(Input begins)

/-! ### answer changes `hpt` alone -/

@[simp] theorem answer_pins (tag : Byte) (st : Status) (r : List Byte) : (s.answer tag st r).pins = s.pins := rfl
@[simp] theorem answer_gtb (tag : Byte) (st : Status) (r : List Byte) : (s.answer tag st r).gtb = s.gtb := rfl
@[simp] theorem answer_lsq (tag : Byte) (st : Status) (r : List Byte) : (s.answer tag st r).lsq = s.lsq := rfl
@[simp] theorem answer_tgt (tag : Byte) (st : Status) (r : List Byte) : (s.answer tag st r).tgt = s.tgt := rfl
@[simp] theorem answer_lanes (tag : Byte) (st : Status) (r : List Byte) : (s.answer tag st r).lanes = s.lanes := rfl
@[simp] theorem answer_sau (tag : Byte) (st : Status) (r : List Byte) : (s.answer tag st r).sau = s.sau := rfl
@[simp] theorem answer_tlu (tag : Byte) (st : Status) (r : List Byte) : (s.answer tag st r).tlu = s.tlu := rfl
@[simp] theorem answer_psc (tag : Byte) (st : Status) (r : List Byte) : (s.answer tag st r).psc = s.psc := rfl
@[simp] theorem answer_suc (tag : Byte) (st : Status) (r : List Byte) : (s.answer tag st r).suc = s.suc := rfl
@[simp] theorem answer_nv (tag : Byte) (st : Status) (r : List Byte) : (s.answer tag st r).nv = s.nv := rfl
@[simp] theorem answer_fresh (tag : Byte) (st : Status) (r : List Byte) : (s.answer tag st r).fresh = s.fresh := rfl
@[simp] theorem answer_raised (tag : Byte) (st : Status) (r : List Byte) : (s.answer tag st r).raised = s.raised := rfl
@[simp] theorem answer_pending (tag : Byte) (st : Status) (r : List Byte) : (s.answer tag st r).pending = s.pending := rfl

/-! ### freed changes `hpt` and `fresh` alone -/

@[simp] theorem freed_pins : s.freed.pins = s.pins := by unfold State.freed; split <;> rfl
@[simp] theorem freed_gtb : s.freed.gtb = s.gtb := by unfold State.freed; split <;> rfl
@[simp] theorem freed_lsq : s.freed.lsq = s.lsq := by unfold State.freed; split <;> rfl
@[simp] theorem freed_tgt : s.freed.tgt = s.tgt := by unfold State.freed; split <;> rfl
@[simp] theorem freed_lanes : s.freed.lanes = s.lanes := by unfold State.freed; split <;> rfl
@[simp] theorem freed_sau : s.freed.sau = s.sau := by unfold State.freed; split <;> rfl
@[simp] theorem freed_tlu : s.freed.tlu = s.tlu := by unfold State.freed; split <;> rfl
@[simp] theorem freed_psc : s.freed.psc = s.psc := by unfold State.freed; split <;> rfl
@[simp] theorem freed_suc : s.freed.suc = s.suc := by unfold State.freed; split <;> rfl
@[simp] theorem freed_nv : s.freed.nv = s.nv := by unfold State.freed; split <;> rfl
@[simp] theorem freed_raised : s.freed.raised = s.raised := by unfold State.freed; split <;> rfl
@[simp] theorem freed_pending : s.freed.pending = s.pending := by unfold State.freed; split <;> rfl

/-! ### notify changes `hpt`, `fresh` and `raised` alone -/

@[simp] theorem notify_pins (c : Byte) (p : List Byte) (u : Bool) : (s.notify c p u).pins = s.pins := rfl
@[simp] theorem notify_gtb (c : Byte) (p : List Byte) (u : Bool) : (s.notify c p u).gtb = s.gtb := rfl
@[simp] theorem notify_lsq (c : Byte) (p : List Byte) (u : Bool) : (s.notify c p u).lsq = s.lsq := rfl
@[simp] theorem notify_tgt (c : Byte) (p : List Byte) (u : Bool) : (s.notify c p u).tgt = s.tgt := rfl
@[simp] theorem notify_lanes (c : Byte) (p : List Byte) (u : Bool) : (s.notify c p u).lanes = s.lanes := rfl
@[simp] theorem notify_sau (c : Byte) (p : List Byte) (u : Bool) : (s.notify c p u).sau = s.sau := rfl
@[simp] theorem notify_tlu (c : Byte) (p : List Byte) (u : Bool) : (s.notify c p u).tlu = s.tlu := rfl
@[simp] theorem notify_psc (c : Byte) (p : List Byte) (u : Bool) : (s.notify c p u).psc = s.psc := rfl
@[simp] theorem notify_suc (c : Byte) (p : List Byte) (u : Bool) : (s.notify c p u).suc = s.suc := rfl
@[simp] theorem notify_nv (c : Byte) (p : List Byte) (u : Bool) : (s.notify c p u).nv = s.nv := rfl
@[simp] theorem notify_fresh (c : Byte) (p : List Byte) (u : Bool) : (s.notify c p u).fresh = s.fresh + 1 := rfl
@[simp] theorem notify_pending (c : Byte) (p : List Byte) (u : Bool) : (s.notify c p u).pending = s.pending := rfl
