-- ==== Sys2Proof/Tests/Slice0.lean ====
section
/-! SUPPORT. The model's own tests: the well-formedness smoke, one-step runs, and for every statement with hypotheses a
state and operands that meet them, clause by clause, at the ends of their ranges. -/

namespace Sys2Proof.Tests

open Sys2Proof Sys2Proof.Machine

/-! ## Small states -/

/-- A running part with nothing configured. -/
def up : State := { State.reset with suc := { Suc.begun .power with phase := .running, stage := .over } }

/-- A part whose supply is down. -/
def dead : State := { State.reset with pins := { State.reset.pins with power := false } }

/-- A good frame head. -/
def ask : ReqHead := ⟨1#8, true⟩

/-- `up` with four requests outstanding. -/
def crowded : State :=
  { up with hpt := { up.hpt with outstanding := [⟨11#8, 0x23#8⟩, ⟨12#8, 0x23#8⟩, ⟨13#8, 0x23#8⟩, ⟨14#8, 0x23#8⟩] } }

/-- `up` with all eight places of the reply queue taken. -/
def full : State := { up with hpt := { up.hpt with replies := List.replicate 8 ⟨9#8, 0xF0#8, [], false⟩ } }

/-- `up` with group 0 in a state, holding records. -/
def grouped (st : GroupState) (rs : List Record) : State :=
  up.setGroup 0 { GroupEntry.reset with state := st, records := rs }

/-- An enabled I2C target on lane 0. -/
def device : TargetCfg :=
  { enabled := true, lane := 0, address := .i2c 0x77#8, regWidth := .one, dataWidth := .one, autoInc := true,
    verify := true, retries := 1, timeout := some 1#8 }

/-- `up` with target 0 in use of the device. -/
def equipped : State := up.setTarget 0 ⟨device, none⟩

/-- A record at the ends of its ranges. -/
def write : Record := .single 0 255#16 255#32

/-- A loop that runs on target 0. -/
def loopCfg : LoopCfg :=
  { LoopCfg.reset with
    measReg := 1#16, outReg := 255#16, setpoint := 50#32, narrow := 2#32, wide := 5#32, min := 10#32, max := 90#32,
    initialOutput := 90#32, autostart := true }

/-- The follower of that loop, at its fewest points. -/
def follower : Follower := ⟨0, 7#16, [(0#32, 1#32), (91#32, 2#32)]⟩

/-- `equipped` with loop 0 configured, in a state and a cycle. -/
def looped (st : LoopState) (cy : Cycle) (c : LoopCfg := loopCfg) : State :=
  equipped.setLoop 0 { LoopEntry.reset with configured := true, cfg := c, state := st, cycle := cy, output := 90#32 }

/-- A job in flight on lane 0. -/
def flight (j : Job) (p : Machine.Part) : Flight := ⟨j, device, p, 1, 0, 0, false, []⟩

/-- `equipped` with a job in flight on lane 0. -/
def flying (f : Flight) : State := equipped.setFlight 0 (some f)

/-- Work of a save of group 0 to slot 31. -/
def saving : Work := ⟨⟨.save 0 31 (Vector.replicate 8 0x41#8), some 9#8, 0⟩, List.replicate 44 1#8,
  some ⟨Vector.replicate 8 0x41#8, 1#16, 12#16⟩⟩

/-- `up` with the engine in a state. -/
def engaged (e : Engine) : State := up.setEngine e

/-- A load of slot 0 into group 0. -/
def loading : StoreOp := ⟨.load 0 0, some 9#8, 0⟩

/-- An erase of slot 31. -/
def erasing : StoreOp := ⟨.erase 31, some 9#8, 0⟩

/-- `up` with slot 31 as its guards say. -/
def guarded (p l : Bool) : State := up.setSlot 31 ⟨.blank, p, l⟩

/-- `up` with group 0 in the arm list. -/
def armed (st : GroupState) (countdown : Byte) (m : ArmMode) : State :=
  (grouped st [write]).setArm [⟨0, .sync0, 3#8, countdown, m⟩]

/-! ## Well-formed commands -/

theorem test_wellFormed_accepts :
    WellFormed (.groupAdd ask 0#8 ⟨2#8, 0#8, 0#16, 0#8, 0#16, List.replicate 255 0#32⟩) = true ∧
    WellFormed (.eraseComplete [(4095, 0xFE#8), (0, 0#8)]) = true ∧
    WellFormed (.pageProgramComplete (some (List.replicate 256 0#8))) = true := by decide +kernel

theorem test_groupAdd_illFormed :
    WellFormed (.groupAdd ask 0#8 ⟨2#8, 0#8, 0#16, 0#8, 0#16, List.replicate 256 0#32⟩) = false := by decide +kernel

theorem test_groupEdit_illFormed : WellFormed (.groupEdit ask 0#8 0#8 (List.replicate 256 0#32)) = false := by
  decide +kernel

theorem test_loopSet_illFormed :
    WellFormed (.loopSet ask 0#8 ⟨0#8, 1#8, 0#8, 0#16, 0#8, 0#16, 0#32, 1#16, 0#32, 0#32, 0#32, 0#32, 0#8, 0#8, 0#32,
      0#8, 1#8, 0#8, 0#16, List.replicate 256 (0#32, 0#32)⟩) = false := by decide +kernel

theorem test_residue_offset_illFormed : WellFormed (.eraseComplete [(4096, 0#8)]) = false := by decide

theorem test_residue_erased_illFormed : WellFormed (.eraseComplete [(0, 0xFF#8)]) = false := by decide

theorem test_residue_twice_illFormed : WellFormed (.eraseComplete [(0, 0#8), (0, 1#8)]) = false := by decide

theorem test_page_illFormed : WellFormed (.pageProgramComplete (some (List.replicate 255 0#8))) = false := by
  decide +kernel

/-! ## Steps and frames -/

theorem test_front_command :
    step (up.withPending [.slotFreeze ask]) = exec (.slotFreeze ask) up ∧ State.reset.pending = [] := ⟨rfl, rfl⟩

/-- A start with its last step due. -/
def dueUp : State := { State.reset with suc := { Suc.begun .power with stage := .due .slotBlank } }

theorem test_last_step_due :
    dueUp.pending = [] ∧ dueUp.suc.stage = .due .slotBlank ∧ dueUp.live = true ∧
    (∃ t : State, step dueUp = .next t ∧ t.suc.phase = .running ∧ t.suc.stage = .over ∧
      t.suc.report.result = some .slotBlank) ∧
    (dead.live = false ∧ step up = .next up) := by
  refine ⟨rfl, rfl, rfl, ⟨_, rfl, ?_⟩, rfl, rfl⟩
  decide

(Input ends)

• Exercise objective
Wherever the word "running" appears in the listing above, copy that line.

• Your solution
/-- A running part with nothing configured. -/
def up : State := { State.reset with suc := { Suc.begun .power with phase := .running, stage := .over } }
    (∃ t : State, step dueUp = .next t ∧ t.suc.phase = .running ∧ t.suc.stage = .over ∧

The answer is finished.